/-- The row of the table a transaction is, its three columns copied from the table. -/
def Instr.row (i : Instr) : Row :=
  match i with
  | .rdRom0 _ => ⟨none, 0x0000000#25, 0x1C00000#25⟩
  | .rdRomx _ => ⟨none, 0x0400000#25, 0x1C00000#25⟩
  | .rdXram _ => ⟨none, 0x0A00000#25, 0x1E00000#25⟩
  | .wrXram _ _ => ⟨none, 0x1A00000#25, 0x1E00000#25⟩
  | .ext8000 _ _ _ => ⟨none, 0x0800000#25, 0x0E00000#25⟩
  | .extC000 _ _ _ => ⟨none, 0x0C00000#25, 0x0C00000#25⟩
  | .rtcRdS => ⟨some .mbc3, 0x0A00000#25, 0x1E00000#25⟩
  | .rtcRdM => ⟨some .mbc3, 0x0A00000#25, 0x1E00000#25⟩
  | .rtcRdH => ⟨some .mbc3, 0x0A00000#25, 0x1E00000#25⟩
  | .rtcRdDl => ⟨some .mbc3, 0x0A00000#25, 0x1E00000#25⟩
  | .rtcRdDh => ⟨some .mbc3, 0x0A00000#25, 0x1E00000#25⟩
  | .rtcWrS _ => ⟨some .mbc3, 0x1A00000#25, 0x1E00000#25⟩
  | .rtcWrM _ => ⟨some .mbc3, 0x1A00000#25, 0x1E00000#25⟩
  | .rtcWrH _ => ⟨some .mbc3, 0x1A00000#25, 0x1E00000#25⟩
  | .rtcWrDl _ => ⟨some .mbc3, 0x1A00000#25, 0x1E00000#25⟩
  | .rtcWrDh _ => ⟨some .mbc3, 0x1A00000#25, 0x1E00000#25⟩
  | .txRdMr0 => ⟨some .tpp1, 0x0A00000#25, 0x1E00300#25⟩
  | .txRdMr1 => ⟨some .tpp1, 0x0A00100#25, 0x1E00300#25⟩
  | .txRdMr2 => ⟨some .tpp1, 0x0A00200#25, 0x1E00300#25⟩
  | .txRdMr3 => ⟨some .tpp1, 0x0A00300#25, 0x1E00300#25⟩
  | .txRdW => ⟨some .tpp1, 0x0A00000#25, 0x1E00300#25⟩
  | .txRdH => ⟨some .tpp1, 0x0A00100#25, 0x1E00300#25⟩
  | .txRdM => ⟨some .tpp1, 0x0A00200#25, 0x1E00300#25⟩
  | .txRdS => ⟨some .tpp1, 0x0A00300#25, 0x1E00300#25⟩
  | .txWrW _ => ⟨some .tpp1, 0x1A00000#25, 0x1E00300#25⟩
  | .txWrH _ => ⟨some .tpp1, 0x1A00100#25, 0x1E00300#25⟩
  | .txWrM _ => ⟨some .tpp1, 0x1A00200#25, 0x1E00300#25⟩
  | .txWrS _ => ⟨some .tpp1, 0x1A00300#25, 0x1E00300#25⟩
  | .plainRamen _ => ⟨some .plain, 0x1000000#25, 0x1E00000#25⟩
  | .plainIgnR1 _ => ⟨some .plain, 0x1200000#25, 0x1E00000#25⟩
  | .plainIgnR23 _ => ⟨some .plain, 0x1400000#25, 0x1C00000#25⟩
  | .mbc1Ramen _ => ⟨some .mbc1, 0x1000000#25, 0x1E00000#25⟩
  | .mbc1Bank1 _ => ⟨some .mbc1, 0x1200000#25, 0x1E00000#25⟩
  | .mbc1Bank2 _ => ⟨some .mbc1, 0x1400000#25, 0x1E00000#25⟩
  | .mbc1Mode _ => ⟨some .mbc1, 0x1600000#25, 0x1E00000#25⟩
  | .m64Ramen _ => ⟨some .mbc1m64, 0x1000000#25, 0x1E00000#25⟩
  | .m64Bank1 _ => ⟨some .mbc1m64, 0x1200000#25, 0x1E00000#25⟩
  | .m64Bank2 _ => ⟨some .mbc1m64, 0x1400000#25, 0x1E00000#25⟩
  | .m64Mode _ => ⟨some .mbc1m64, 0x1600000#25, 0x1E00000#25⟩
  | .mbc2Ramen _ => ⟨some .mbc2, 0x1000000#25, 0x1E10000#25⟩
  | .mbc2Romb _ => ⟨some .mbc2, 0x1210000#25, 0x1E10000#25⟩
  | .mbc2Ign0100 _ => ⟨some .mbc2, 0x1010000#25, 0x1E10000#25⟩
  | .mbc2Ign2000 _ => ⟨some .mbc2, 0x1200000#25, 0x1E10000#25⟩
  | .mbc2IgnHi _ => ⟨some .mbc2, 0x1400000#25, 0x1C00000#25⟩
  | .mbc3Ramen _ => ⟨some .mbc3, 0x1000000#25, 0x1E00000#25⟩
  | .mbc3Romb _ => ⟨some .mbc3, 0x1200000#25, 0x1E00000#25⟩
  | .mbc3Ramb _ => ⟨some .mbc3, 0x1400000#25, 0x1E00000#25⟩
  | .mbc3Latch _ => ⟨some .mbc3, 0x1600000#25, 0x1E00000#25⟩
  | .huc1Ramen _ => ⟨some .huc1, 0x1000000#25, 0x1E00000#25⟩
  | .huc1Romb _ => ⟨some .huc1, 0x1200000#25, 0x1E00000#25⟩
  | .huc1Ramb _ => ⟨some .huc1, 0x1400000#25, 0x1E00000#25⟩
  | .huc1Mode _ => ⟨some .huc1, 0x1600000#25, 0x1E00000#25⟩
  | .mbc5Ramen _ => ⟨some .mbc5, 0x1000000#25, 0x1E00000#25⟩
  | .mbc5Romb0 _ => ⟨some .mbc5, 0x1200000#25, 0x1F00000#25⟩
  | .mbc5Romb1 _ => ⟨some .mbc5, 0x1300000#25, 0x1F00000#25⟩
  | .mbc5Ramb _ => ⟨some .mbc5, 0x1400000#25, 0x1E00000#25⟩
  | .mbc5Ign _ => ⟨some .mbc5, 0x1600000#25, 0x1E00000#25⟩
  | .tpp1Mr0 _ => ⟨some .tpp1, 0x1000000#25, 0x1C00300#25⟩
  | .tpp1Mr1 _ => ⟨some .tpp1, 0x1000100#25, 0x1C00300#25⟩
  | .tpp1Mr2 _ => ⟨some .tpp1, 0x1000200#25, 0x1C00300#25⟩
  | .tpp1Map0 => ⟨some .tpp1, 0x1000300#25, 0x1C003FF#25⟩
  | .tpp1Map1 => ⟨some .tpp1, 0x1000302#25, 0x1C003FF#25⟩
  | .tpp1Map2 => ⟨some .tpp1, 0x1000303#25, 0x1C003FF#25⟩
  | .tpp1Map3 => ⟨some .tpp1, 0x1000305#25, 0x1C003FF#25⟩
  | .tpp1Latch => ⟨some .tpp1, 0x1000310#25, 0x1C003FF#25⟩
  | .tpp1Settime => ⟨some .tpp1, 0x1000311#25, 0x1C003FF#25⟩
  | .tpp1Clrovf => ⟨some .tpp1, 0x1000314#25, 0x1C003FF#25⟩
  | .tpp1Halt => ⟨some .tpp1, 0x1000318#25, 0x1C003FF#25⟩
  | .tpp1Resume => ⟨some .tpp1, 0x1000319#25, 0x1C003FF#25⟩
  | .tpp1Rumble _ => ⟨some .tpp1, 0x1000320#25, 0x1C003FC#25⟩
  | .tpp1Mr3ign _ => ⟨some .tpp1, 0x1000300#25, 0x1C00300#25⟩
  | .tpp1Ign _ => ⟨some .tpp1, 0x1400000#25, 0x1C00000#25⟩

/-- The row's pattern selects the word: `t & mask == match` (R136). -/
def Row.selects (r : Row) (t : Word) : Bool := t &&& r.mask == r.pattern

/-- The configuration and state in which the row can be selected: its `variant` and `when` keys (R136). RD.XRAM and
WR.XRAM stand where no row with `when` replaces them. DEDUCED, log 18: `RTC.index` stands for `M.rambank - 8`. -/
def Instr.selectedBy (i : Instr) (m : DecodeMode) : Bool :=
  match i with
  | .rdRom0 _ => true
  | .rdRomx _ => true
  | .rdXram _ => !m.readsRtc && !m.readsTx 0#2 && !m.readsTx 3#2
  | .wrXram _ _ => !m.writesRtc && !m.writesTx
  | .ext8000 _ _ _ => true
  | .extC000 _ _ _ => true
  | .rtcRdS => m.readsRtc && m.reg == .s
  | .rtcRdM => m.readsRtc && m.reg == .m
  | .rtcRdH => m.readsRtc && m.reg == .h
  | .rtcRdDl => m.readsRtc && m.reg == .dl
  | .rtcRdDh => m.readsRtc && m.reg == .dh
  | .rtcWrS _ => m.writesRtc && m.reg == .s
  | .rtcWrM _ => m.writesRtc && m.reg == .m
  | .rtcWrH _ => m.writesRtc && m.reg == .h
  | .rtcWrDl _ => m.writesRtc && m.reg == .dl
  | .rtcWrDh _ => m.writesRtc && m.reg == .dh
  | .txRdMr0 => m.readsTx 0#2
  | .txRdMr1 => m.readsTx 0#2
  | .txRdMr2 => m.readsTx 0#2
  | .txRdMr3 => m.readsTx 0#2
  | .txRdW => m.readsTx 3#2
  | .txRdH => m.readsTx 3#2
  | .txRdM => m.readsTx 3#2
  | .txRdS => m.readsTx 3#2
  | .txWrW _ => m.writesTx
  | .txWrH _ => m.writesTx
  | .txWrM _ => m.writesTx
  | .txWrS _ => m.writesTx
  | .plainRamen _ => m.variant == .plain
  | .plainIgnR1 _ => m.variant == .plain
  | .plainIgnR23 _ => m.variant == .plain
  | .mbc1Ramen _ => m.variant == .mbc1
  | .mbc1Bank1 _ => m.variant == .mbc1
  | .mbc1Bank2 _ => m.variant == .mbc1
  | .mbc1Mode _ => m.variant == .mbc1
  | .m64Ramen _ => m.variant == .mbc1m64
  | .m64Bank1 _ => m.variant == .mbc1m64
  | .m64Bank2 _ => m.variant == .mbc1m64
  | .m64Mode _ => m.variant == .mbc1m64
  | .mbc2Ramen _ => m.variant == .mbc2
  | .mbc2Romb _ => m.variant == .mbc2
  | .mbc2Ign0100 _ => m.variant == .mbc2
  | .mbc2Ign2000 _ => m.variant == .mbc2
  | .mbc2IgnHi _ => m.variant == .mbc2
  | .mbc3Ramen _ => m.variant == .mbc3
  | .mbc3Romb _ => m.variant == .mbc3
  | .mbc3Ramb _ => m.variant == .mbc3
  | .mbc3Latch _ => m.variant == .mbc3
  | .huc1Ramen _ => m.variant == .huc1
  | .huc1Romb _ => m.variant == .huc1
  | .huc1Ramb _ => m.variant == .huc1
  | .huc1Mode _ => m.variant == .huc1
  | .mbc5Ramen _ => m.variant == .mbc5
  | .mbc5Romb0 _ => m.variant == .mbc5
  | .mbc5Romb1 _ => m.variant == .mbc5
  | .mbc5Ramb _ => m.variant == .mbc5
  | .mbc5Ign _ => m.variant == .mbc5
  | .tpp1Mr0 _ => m.variant == .tpp1
  | .tpp1Mr1 _ => m.variant == .tpp1
  | .tpp1Mr2 _ => m.variant == .tpp1
  | .tpp1Map0 => m.variant == .tpp1
  | .tpp1Map1 => m.variant == .tpp1
  | .tpp1Map2 => m.variant == .tpp1
  | .tpp1Map3 => m.variant == .tpp1
  | .tpp1Latch => m.variant == .tpp1
  | .tpp1Settime => m.variant == .tpp1
  | .tpp1Clrovf => m.variant == .tpp1
  | .tpp1Halt => m.variant == .tpp1
  | .tpp1Resume => m.variant == .tpp1
  | .tpp1Rumble _ => m.variant == .tpp1
  | .tpp1Mr3ign _ => m.variant == .tpp1
  | .tpp1Ign _ => m.variant == .tpp1

end Sys2Proof
end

# # # #

▶ **WORK ORDER**
Search the records line by line for the word "txWrW" and copy every line where it appears.

▶ **REPLY TO THE TASK**
  | .txWrW _ => ⟨some .tpp1, 0x1A00000#25, 0x1E00300#25⟩
  | .txWrW _ => m.writesTx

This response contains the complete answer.